Book Review: Apocalypticon


Apocalypticon. Clayton Smith. Dapper Press, January 19, 2014, Trade Paperback and Kindle e-book, 338 pages.

Reviewed by Stephanie Wilson Medlock.

Clayton Smith has written a wacky novel about the end of the world. Imagine Cormac McCarthy’s The Road mixed with the Three Stooges. In tone, the novel is a graphic novel without the graphics. People are killed on virtually every page, with exceedingly detailed splats and thumps, but we are not allowed to mourn for them, because in this fast-paced buddy epic, new threats, attacks, and even killer zombies are just around the corner.

Smith begins his novel in the smoking remains of Chicago, three years after “monkey bombs” have decimated 99 percent of the inhabitants of the United States. Ben and Patrick, two friends from St. Louis who have been holed up in a high-rise apartment on Lake Shore Drive since the end of life as they knew it, decide to take a last road trip, which they acknowledge is probably a suicide mission.

Their destination: Disney World. The reason? Smith waits until the last page to reveal this information, although most readers will have figured it out at least a hundred pages earlier.

What Smith does extremely well is describe the physical realities of life after both bombs and poison gas have killed off nearly everyone and reduced society to small groupings of feudal gangs. The beautiful city of Chicago is largely rubble, and what infrastructure still stands is in constant danger of being blown up to allow one group or another to control sections of the city. Because the novel is set three years after the end of modern life, not one hundred years (as in the teen novel Divergent), the survivors still cling to the identities they had before all work became meaningless—securities traders still live together in the ruins of the Mercantile Exchange, worshiping money, when money has no value, and the man who runs Amtrak (without much real cargo and almost no passengers) is obsessed with maintaining the trains’ schedules.

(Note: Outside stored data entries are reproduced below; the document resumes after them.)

/-- The cheaper of two options; of equal costs, the one of lower energy. -/
def cheaper (a b : Nat × Frac × Frac) : Nat × Frac × Frac :=
  if b.2.1.lt a.2.1 || (!a.2.1.lt b.2.1 && b.2.2.lt a.2.2) then b else a

/-- R260: the option a chooser takes among those allowed, from its current one. -/
def choose (cost : Nat → Frac × Frac) (allowed : List Nat) (current : Nat) : Nat :=
  match allowed.map fun k => (k, cost k) with
  | [] => current
  | x :: r =>
    let best := r.foldl cheaper x
    if !allowed.contains current then best.1
    else
      let c := (cost current).1
      -- best <= 15/16 of current
      if !(Frac.lt ⟨15 * c.num, c.den * 16⟩ best.2.1) then best.1 else current

/-- The points that a ceiling allows. -/
def pointsUnder (ceil : Nat) : List Nat := (List.range 8).filter fun k => decide (k = 0) || decide (pointMhz k ≤ ceil)

/-- The time weight and rate of a cluster's chooser: its resident warps; the effective rate, or XRATE with no context. -/
def State.clusterWeight (s : State) (die cl : Nat) : Nat × Nat :=
  let c := s.cluster (clusterKey die cl)
  ((s.warps.filter fun e => e.2.die == die && e.2.cluster == cl && e.2.live != 0).length,
   match c.asid with
   | some a => s.rateOf die cl a
   | none => c.xrate.toNat)

/-- The chooser of a cluster moves it: at the end of a sample once its dwell has passed, or at once when CEIL excludes the
present point. -/
def State.choosePoint (s : State) (die cl : Nat) : State :=
  let key := clusterKey die cl
  let c := s.cluster key
  let allowed := pointsUnder (s.die die).ceil
  let out := !allowed.contains c.point
  if c.pinned then s.pinHold die cl
  else if c.gated ∨ (!out ∧ s.now < c.dwell + 10000) then s
  else
    let k := match c.sample with
      | some x =>
        let w := s.clusterWeight die cl
        choose (pointCost (Config.leakage key) w.1 w.2 x) allowed c.point
      | none => if out then pointUnder (s.die die).ceil 7 else c.point
    if k = c.point then s
    else (s.setCluster key { c with dwell := s.now }).setPoint die cl k

/-- R281: whether a stop of a warp counts as stalled: a load, store or atomic in flight; `waitc`; a `waitn` unmet on its load,
store or copy threshold; a replayable fault; an empty token bucket. -/
def Warp.stallCounts (w : Warp) : Bool :=
  match w.stop with
  | .scoreboard | .monitor .. | .fault .. | .bucket _ => true
  | .waitn ld st cp _ => decide (w.loadsHere.length < w.loads.length - ld) || decide (st < w.stores.length) || decide (cp < w.copies)
  | .running | .barrier _ | .engine => false

/-- R281: what a cluster's partitions are while time passes and nothing issues: whether one is occupied, and whether one is
stalled. -/
def State.markSample (s : State) (key : Nat) : State :=
  let c := s.cluster key
  let here := (s.warps.filter fun e => clusterKey e.2.die e.2.cluster == key && e.2.live != 0).map Prod.snd
  if here.isEmpty then s
  else s.setCluster key { c with occSeen := true, stallSeen := c.stallSeen || here.any Warp.stallCounts }

/-- R281: STALLR from the partition-clocks counted. Clocks of a kind that no partition has been in are none. -/
def Cluster.stallRatio (c : Cluster) (occupied stalled : Nat) : Nat :=
  let occ := if c.occSeen then occupied else 0
  let stl := if c.stallSeen then min stalled occ else 0
  if occ = 0 then 0 else min 0xFFFF (65536 * stl / occ)

/-- STALL_SAMPLE_END: R281, R261. A sample has ended: the partition-clocks occupied and stalled as they were counted, and the
cluster's measured energy in nJ, of which its matrix commands have charged a part (17 R276). -/
def execStallSampleEnd (die cluster occupied stalled energy : Nat) (s : State) : Host.Outcome State Fault Refusal :=
  let key := clusterKey die cluster
  let c := s.cluster key
  let t := s.timeOf die
  if t < c.sampleEnd then .next s
  else
    let r := c.stallRatio occupied stalled
    let sample := if c.changed then c.sample else some { stall := r, energy := energy, point := c.point }
    let s := s.setCluster key
      { c with stallr := BitVec.ofNat 16 r, changed := false, sample := sample, lastEnergy := energy, charged := 0,
               sampleEnd := 10000 * (t / 10000 + 1), occSeen := false, stallSeen := false }
    let s := match c.asid with
      | none => s
      | some a =>
        let ck := ctxKey die a
        let x := s.ctx ck
        let total := ((s.clustersOf die a).map fun k => (s.cluster (clusterKey die k)).lastEnergy).sum
        s.setCtx ck { x with energy := x.energy + BitVec.ofNat 64 (energy - c.charged / 65536), power := total / 10 }
    .next (if c.changed then s else s.choosePoint die cluster)

/-! ### Other choosers (R264) -/

/-- PREFETCH_DEPTH_CHOOSER: R264, R260, with its dwell of 50 µs. For each depth the stalled warp-ns, and the bytes that it would have fetched from the
private and from the peer window, which cost 1/40 and 1/16 nJ each (R262). -/
def execPrefetchDepthChooser (die core : Nat) (stalls : List Nat) (bytes : List (Nat × Nat)) (s : State) : Host.Outcome State Fault Refusal :=
  let ck := coreKey die core
  let c := s.core ck
  let cl := core / 8
  let n := (s.warps.filter fun e => e.1 / 2 ^ 9 == ck && e.2.live != 0).length
  let rate := match (s.cluster (clusterKey die cl)).asid with
    | some a => s.rateOf die cl a
    | none => (s.cluster (clusterKey die cl)).xrate.toNat
  let depths := [0, 1, 2, 4, 8]
  let cost := fun depth =>
    let o := (depths.findIdx? fun d => d == depth).getD 0
    let t := stalls.getD o 0
    let e := 2 * (bytes.getD o (0, 0)).1 + 5 * (bytes.getD o (0, 0)).2
    ((⟨(n * t * 65536 * 80 + rate * e : Nat), 65536 * 80⟩, ⟨e, 80⟩) : Frac × Frac)
  let depth := choose cost depths c.prefetch
  .next (if depth = c.prefetch ∨ s.now < c.depthSince + 50000 then s
    else s.setCore ck { c with prefetch := depth, depthSince := s.now })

Smith describes a world without government, without the Internet or even the telephone, without newspapers, without fresh food, without medical care, without any sort of grass roots organization attempting to pull people together and rebuild. In this dystopia, most people have lost any sense of humanity, and have either gone mad or decided to use the lack of any restraining law enforcement to amass what remains of the world’s desirable goods—in this case, booze and canned food.

Ben and Patrick use subterfuge and their cache of weapons to foil the attempts on their lives that occur without any clear motivation but with frightening regularity. Both are mauled and beaten, often by each other in their inept attempts to dispatch the bad guys and continue their journey. Their injuries are described in whimsical terms and each man pops up after nearly being killed with Batman-like aplomb.

What is lacking in this book, besides characters that are more than one-dimensional, is any sense of context: why, for example, did the attacks on the United States take place, and is this destruction worldwide? Smith starts off with apparent naturalism, but soon serves up roving religious groups who crucify any survivors unlucky enough to meet them, followed by bands of once humans who have morphed into iron-limbed zombies desperate to eat human flesh.

The irony is that Smith can definitely write. His dialogue is snappy, his powers of description are terrific, and he has plenty of imagination. But his attempts to make the end of the world funny or even ironic do not succeed. Reading the book is an exhausting experience that will please a limited number of young adult male readers.